From a recent entrepreneur/business magazine:
“There are five things we need — work, family, friends, sleep, fitness — and it’s not possible to do them all every day, or maybe even every week. If you try to do them all, you’ll fail at them all. Instead, pick three at a time. Maybe one day is for work, family and sleep. Another day is for work, friends and fitness. And maybe (imagine this!) there’s a day without work at all, and it’s for sleep, family and friends. Whatever your mix is, be satisfied with the three you picked, and reshuffle them as needed tomorrow. We have to focus on what’s manageable, not what’s impossible.“
Unfortunately, for many people, this seems like very practical and reasonable advice, but it’s actually a good example of how blind our thinking has become when it comes to work and life. These are, in fact, absurd trade-offs. Taking such advice seriously and seeing those purveying it as “experts” is foolish. It is a perfect example of how the modern lifestyle doesn’t actually work in real life (not when it comes to the most important things).

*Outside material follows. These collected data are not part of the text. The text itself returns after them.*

-- ==== Sys2Proof/Machine/Bridge.lean ====
section
/-! DEFINITION. The message bridge (R309–R328): how items match rules and submit jobs, and the rule command ports. A copy for the bridge
waits in the class queues of vertex 100; its direction is that of its item's ingress vertex. In these queues `errs` = 1 marks a copy whose
chord job has been submitted. -/

namespace Sys2Proof.Machine

/-- The head copy of a direction: the highest class first (R310). -/
def State.bridgeHead (s : State) (d : Nat) : Option (Nat × Copy) :=
  (List.range 8).reverse.findSome? (fun c => ((s.queue 100 c).find? (fun k => bridgeDir k.item.vertex = d)).map (fun k => (c, k)))

/-- Takes the head copy of a direction from its queue. -/
def takeBridge (d c : Nat) (s : State) : State :=
  let l := s.queue 100 c
  setQueue 100 c (l.eraseIdx (l.findIdx (fun k => decide (bridgeDir k.item.vertex = d)))) s

/-- The copy stays at the head of its queue with its chord job submitted. -/
def markBridge (d c : Nat) (s : State) : State :=
  let l := s.queue 100 c
  let i := l.findIdx (fun k => decide (bridgeDir k.item.vertex = d))
  match l.drop i with
  | [] => s
  | k :: _ => setQueue 100 c (l.set i { k with errs := 1 }) s

/-- Jobs of a direction that a facet may hold (R314). -/
def State.bridgeShare (s : State) (f : Nat) : Nat :=
  min (max 1 (fld (s.cfg (A.sysTagQuota f)) 0 13 / 2)) (max 1 (fld (s.cfg (A.latCtxQuota f)) 0 11 / 2))

/-- Jobs of a direction and facet that have been submitted and have not ended. -/
def State.bridgeHeld (s : State) (d f : Nat) : Nat :=
  let mine (j : JobReq) : Bool := j.bridge = some d && decide (j.item.facet = f)
  ((s.admission.map (·.2)).flatten.filter mine).length + ((s.jobs.map (·.2)).filter (fun j => mine j.req)).length
    + (s.replayQ.filter (fun j => mine j.req)).length

/-- Whether a direction may submit another job of a facet (R314). -/
def State.bridgeRoom (s : State) (d f : Nat) : Bool := decide (s.bridgeHeld d f < s.bridgeShare f)

/-- Submits a bridge job under a rule (R313–R315). The job holds input cells of its own; its outputs leave through the lane of the original
item, those of the chord (index 1) before those of the tangent (index 2). -/
def bridgeSubmit (d : Nat) (i : Item) (n : Nat) (tangent : Bool) (r : RuleRec) (seq : Nat) (s : State) : State :=
  let src := s.nextId
  let idx := if tangent then 2 else 1
  let s := enterLane ⟨i, idx, 1, []⟩ (hold i 1 s)
  let j : JobReq := ⟨i, src, fld (r.words.getD 2 0) 0 12, some (n, tangent), some d, seq, s.now, laneKey i, idx⟩
  { s with admission := SMap.upd [] s.admission i.facet (fun l => l ++ [j]) }

/-- Whether a rule's ingress condition holds (R317). -/
def RuleRec.inOk (r : RuleRec) (v : Nat) : Bool := let w := r.words.getD 2 0; tst w 30 || decide (fld w 23 7 = v)

/-- Whether a rule matches a BUS item (R310, R317): VALID, its ingress, FORMAT, and the masked identifier. -/
def RuleRec.busMatch (r : RuleRec) (i : Item) : Bool :=
  r.valid && r.inOk i.vertex && decide (fld (r.words.getD 0 0) 30 2 = byteAt i.data 0 / 64) && idMatches r.words (beAt i.data 0 4 % 2 ^ 29)

/-- The lowest-numbered rule of a store with a property. -/
def firstRule (m : SMap (Option RuleRec)) (p : RuleRec → Bool) : Option (Nat × RuleRec) :=
  m.findSome? (fun q => match q.2 with
    | none => none
    | some r => if p r then some (q.1, r) else none)

/-- DIR and FMT of a tangent record (R318). -/
def RuleRec.unwraps (r : RuleRec) : Bool := tst (r.words.getD 2 0) 22
/-- FMT: Octiq. -/
def RuleRec.octiq (r : RuleRec) : Bool := tst (r.words.getD 2 0) 21

/-- Counts a job submitted for a tangent (BRG_T_FRAMES, saturating). -/
def tanFrames (n : Nat) (s : State) : State :=
  { s with bridge := { s.bridge with tFrames := SMap.upd 0 s.bridge.tFrames n (fun x => min (x + 1) 0xFFFFFFFF) } }

/-- Submits a WRAP tangent's job with its next sequence number (R313). -/
def wrapSubmit (i : Item) (n : Nat) (r : RuleRec) (s : State) : State :=
  let q := SMap.get 0 s.bridge.wrapSeq n
  let s : State := { s with bridge := { s.bridge with wrapSeq := SMap.put 0 s.bridge.wrapSeq n ((q + 1) % 65536) } }
  bridgeSubmit 0 i n true r q (tanFrames n s)

/-- The copy has done its work at the bridge: its queue cells are free. -/
def bridgeDone (d c : Nat) (k : Copy) (s : State) : State := freeCopy k (takeBridge d c s)

/-- Drops a copy at the bridge. -/
def bridgeDrop (d c reason : Nat) (k : Copy) (s : State) : State := dropReserved reason true k (takeBridge d c s)

/-- BRIDGE_BUS_MATCH (R310, R314): chord first, then tangent; each waits for its share at the head of the queue. -/
def execBridgeBusMatch (s : State) : Host.Outcome State Fault Refusal :=
  ran s (only s.coreOn (fun s =>
    match s.bridgeHead 0 with
    | none => s
    | some (c, k) =>
      let b := s.bankOf k.item.epoch
      let i := k.item
      let chord := firstRule b.chords (fun r => r.busMatch i)
      let tan := firstRule b.tangents (fun r => r.busMatch i && !r.unwraps)
      let tangent (s : State) : State := match tan with
        | none => bridgeDone 0 c k s
        | some (n, r) => if s.bridgeRoom 0 i.facet then bridgeDone 0 c k (wrapSubmit i n r s) else s
      match chord with
      | none => if tan.isNone then raise 244 (bump A.brgNoRule (bridgeDrop 0 c 0x10 k s)) else tangent s
      | some (n, r) =>
        if k.errs = 1 then tangent s
        else if !s.bridgeRoom 0 i.facet then s
        else tangent (markBridge 0 c (bridgeSubmit 0 i n false r 0 s))) s)

/-- A NET item read as a tunnel frame (R311): whether it is Octiq, its stream or key, its sequence number. -/
structure Tunnel where
  octiq : Bool
  stream : Nat
  seq : Nat
  deriving DecidableEq, Repr

/-- Parses a NET item (R311); none when it is malformed. -/
def tunnelOf (i : Item) : Option Tunnel :=
  let d := i.data
  let o := tunnelOff d
  let et := beAt d (o - 2) 2
  let sub := byteAt d o
  if i.len > 2304 then none
  else if et = 0x22F0 ∧ sub = 0x82 then if d.length < o + 12 then none else some ⟨false, beAt d (o + 4) 8, byteAt d (o + 3)⟩
  else if et = 0x22F0 ∧ sub = 0x05 then if d.length < o + 24 then none else some ⟨false, beAt d (o + 4) 8, byteAt d (o + 2)⟩
  else if et = 0x88B6 then if d.length < o + 40 then none else some ⟨true, beAt d (o + 4) 4, beAt d (o + 2) 2⟩
  else none

/-- Whether an UNWRAP tangent matches a tunnel frame (R311). -/
def RuleRec.netMatch (r : RuleRec) (v : Nat) (t : Tunnel) : Bool :=
  r.valid && r.unwraps && (r.octiq == t.octiq) && r.inOk v
    && decide ((if t.octiq then tanStream r.words % 2 ^ 32 else tanStream r.words) = t.stream)

/-- The sequence check of a matched item (R312). -/
def seqCheck (n : Nat) (t : Tunnel) (s : State) : State :=
  let m := if t.octiq then 65536 else 256
  let gap := match SMap.get none s.bridge.rxSeq n with
    | none => false
    | some q => decide (t.seq ≠ (q + 1) % m)
  let s : State := { s with bridge := { s.bridge with rxSeq := SMap.put none s.bridge.rxSeq n (some t.seq) } }
  if gap then
    let s : State := { s with bridge := { s.bridge with tGap := SMap.upd 0 s.bridge.tGap n (fun x => min (x + 1) 0xFFFFFFFF) } }
    raise 245 (bump A.brgSeqGap s)
  else s

/-- BRIDGE_NET_MATCH (R311, R312, R314). -/
def execBridgeNetMatch (s : State) : Host.Outcome State Fault Refusal :=
  ran s (only s.coreOn (fun s =>
    match s.bridgeHead 1 with
    | none => s
    | some (c, k) =>
      let i := k.item
      match tunnelOf i with
      | none => raise 245 (bump A.brgMalformed (bridgeDrop 1 c 0x12 k s))
      | some t =>
        match firstRule (s.bankOf i.epoch).tangents (fun r => r.netMatch i.vertex t) with
        | none => raise 244 (bump A.brgNoRule (bridgeDrop 1 c 0x10 k s))
        | some (n, r) =>
          if !s.bridgeRoom 1 i.facet then s
          else bridgeDone 1 c k (bridgeSubmit 1 i n true r 0 (tanFrames n (seqCheck n t s)))) s)

/-! ## Rule commands (R325–R328) -/

/-- The record in the registers of a rule port. -/
def State.portRule (s : State) (p : Nat) : List W32 := (List.range 8).map (fun k => s.reg (A.brgRcmdRec p k))

/-- Whether a record sets no reserved bit (R317, R318). -/
def ruleOk (tangent : Bool) (w : List W32) : Bool :=
  let z (k lo n : Nat) : Bool := decide (fld (w.getD k 0) lo n = 0)
  z 0 29 1 && (if tangent then z 7 30 2 else z 2 16 7 && z 3 29 1 && z 4 30 2 && z 4 12 2)

/-- The rule store of a bank. -/
def Bank.rules (b : Bank) (tangent : Bool) : SMap (Option RuleRec) := if tangent then b.tangents else b.chords

/-- Sets a rule of a bank. -/
def Bank.setRule (b : Bank) (tangent : Bool) (n : Nat) (r : Option RuleRec) : Bank :=
  if tangent then { b with tangents := SMap.put none b.tangents n r } else { b with chords := SMap.put none b.chords n r }

/-- OWNER of a rule. -/
def RuleRec.owner (r : RuleRec) : Nat := fld (r.words.getD 2 0) 12 4

/-- A record as WRITE stores it (R317, R318, R326): OWNER is the writer, SEQ of a tangent is zero. -/
def ruleStored (f p : Nat) (tangent : Bool) (w : List W32) : RuleRec :=
  let w := w.set 2 (setFld (w.getD 2 0) 12 4 f)
  ⟨if tangent then w.set 7 (setFld (w.getD 7 0) 0 16 0) else w, p⟩

/-- The effect of a rule command with its outcome (R325–R327). -/
def ruleRun (f p code : Nat) (tangent live : Bool) (s : State) : PortCmd × State :=
  let n := fld (s.reg (A.brgRcmdIndex p)) 0 13
  let res (r : Nat) : PortCmd := cmdEnd f code r
  let mine (r : Option RuleRec) : Bool := match r with
    | none => true
    | some r => decide (f = 0 ∨ r.owner = f)
  if code = 0 ∨ code > 3 ∨ n ≥ (if tangent then 4096 else 8192) then (res 7, s)
  else if code = 1 then
    match SMap.get none ((s.cmdBank live).rules tangent) n with
    | none => ({ res 0 with key := some (List.replicate 8 0) }, s)
    | some r => (if f = 0 ∨ r.owner = f then { res 0 with key := some r.words } else res 1, s)
  else if live then (res 0x0A, s)
  else if s.armed then (res 5, s)
  else
    let old := SMap.get none (s.staging.rules tangent) n
    if code = 3 then
      if mine old then (res 0, setStaging (s.staging.setRule tangent n none) s) else (res 4, s)
    else
      let w := s.portRule p
      let w2 := w.getD 2 0
      if !ruleOk tangent w then (res 7, s)
      else if !mine old ∨ (f ≠ 0 ∧ (tst w2 30 ∨ s.bound (fld w2 23 7) ≠ f)) then (res 4, s)
      else
        let r := ruleStored f p tangent w
        let r := if r.words.all (fun x => decide (x = 0)) then none else some r
        (res 0, setStaging (s.staging.setRule tangent n r) s)

/-- A write of BRG_RCMDp_OP by the holder of the port (R208, R325). -/
def ruleOpWritten (f p : Nat) (v : W32) (s : State) : Rsp × State :=
  if (s.cmd (4 + p)).isSome then (.busy, s)
  else if !s.tagOk f then (.ok, endCmdNow (4 + p) f 8 (tagWait f s))
  else
    let (c, s) := ruleRun f p (fld v 0 4) (tst v 5) (tst v 4) s
    (.ok, startCmd (4 + p) { c with code := fld v 0 6 } s)

/-- RULE_COMMAND_COMPLETE (R328). -/
def execRuleCommandComplete (p : Fin 2) (s : State) : Host.Outcome State Fault Refusal :=
  ran s (only s.coreOn (completeCmd (4 + p.val)) s)

/-- RULE_PORT_LEASE_EXPIRY (R325). -/
def execRulePortLeaseExpiry (p : Fin 2) (s : State) : Host.Outcome State Fault Refusal :=
  ran s (only s.on (expireLock (portLock (4 + p.val))) s)

/-- What a commit does to the bridge (R312, R313): the sequence state of a changed tangent starts anew. -/
def bridgeCommit (old : Bank) (s : State) : State :=
  let changed (n : Nat) : Bool := decide ((SMap.get none old.tangents n).map (·.words) ≠ (SMap.get none s.live.tangents n).map (·.words))
  { s with bridge := { s.bridge with wrapSeq := s.bridge.wrapSeq.filter (fun p => !changed p.1),
                                     rxSeq := s.bridge.rxSeq.filter (fun p => !changed p.1) } }

/-- BRG_STATUS (R333). -/
def State.brgStatus (s : State) : W32 := w32 (bit s.epoch.copyRules + 2 * bit s.brgCompare)

end Sys2Proof.Machine
end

It is not at all “impossible” to fit work, family, friends, sleep, and fitness (living a physically healthy life) into each day. What folks mean when they say achieving such things is “impossible” is that it’s impossible to do all those things while still also fitting in all your TV shows and social media use, pursuing all personal ambitions, keeping up with the Joneses, and doing it all “my way,” all while surrendering to a careerism that demands long hours, long commutes, and the requirement to rearrange your life (even which city you live in) around your work, etc.
This is all, of course, a false choice. Once we put priorities in place, and are willing to make the appropriate sacrifices, fitting those five things (as well as prayer, silence, and leisure—which are also essential) into each day/week in a healthy way becomes quite reasonable, though still challenging.
Furthermore, we can do better still.
From the very beginning, in the Garden of Eden, humans accomplished all of these important things. In fact, most people throughout all of human history managed it all quite naturally.
Their trick? They did multiple things at the same time. And not by “multi-tasking,” but by making some of them the same thing. For example, work was not separate from fitness and family. Their work and lifestyle also kept them fit (i.e. it was healthy for them), and their coworkers (and co-leisurists) happened to also be their family and neighbors. How’s that for efficiency!? In other words, these are not supposed to be totally compartmentalized parts of one’s life. Ideally, there is significant overlap and harmony among them. When we insist on separating everything so that we can do each one in exactly the way I prefer to do each one, or because it’s the way modernity has determined I must do them, then yes, we find it very challenging to fit it all in.
When you chose a career path, did you choose it by how well it would also fit family, friends, prayer, leisure, fitness, silence, and sleep into your life? Most people don’t, at least not as a primary determining factor. At most it may be a secondary consideration or a nice-to-have (or a hope!), if it’s considered at all. Yet, these are essential to a healthy life. This is one of the many serious failures of the modern education system. Because education today almost solely focuses on “work skills” and becoming a gainfully employed worker, to the exclusion of other essentials, it naturally creates work environments which inevitably conflict with the other essentials of life. And creates people who don’t know how to prioritize the most important things in their life, people who say things like “you have to just pick three” and be okay with that. People who choose to work in a way that simply doesn’t work.
What if we figured out how to better combine these essential parts of life into something more harmonious? What if we chose work and lifestyle which was healthy for us and that we got to do alongside our family and neighbors? What if we taught our children to do the same? It would take thinking very differently about work (and education), and letting go of some wants, but life would probably be better all around.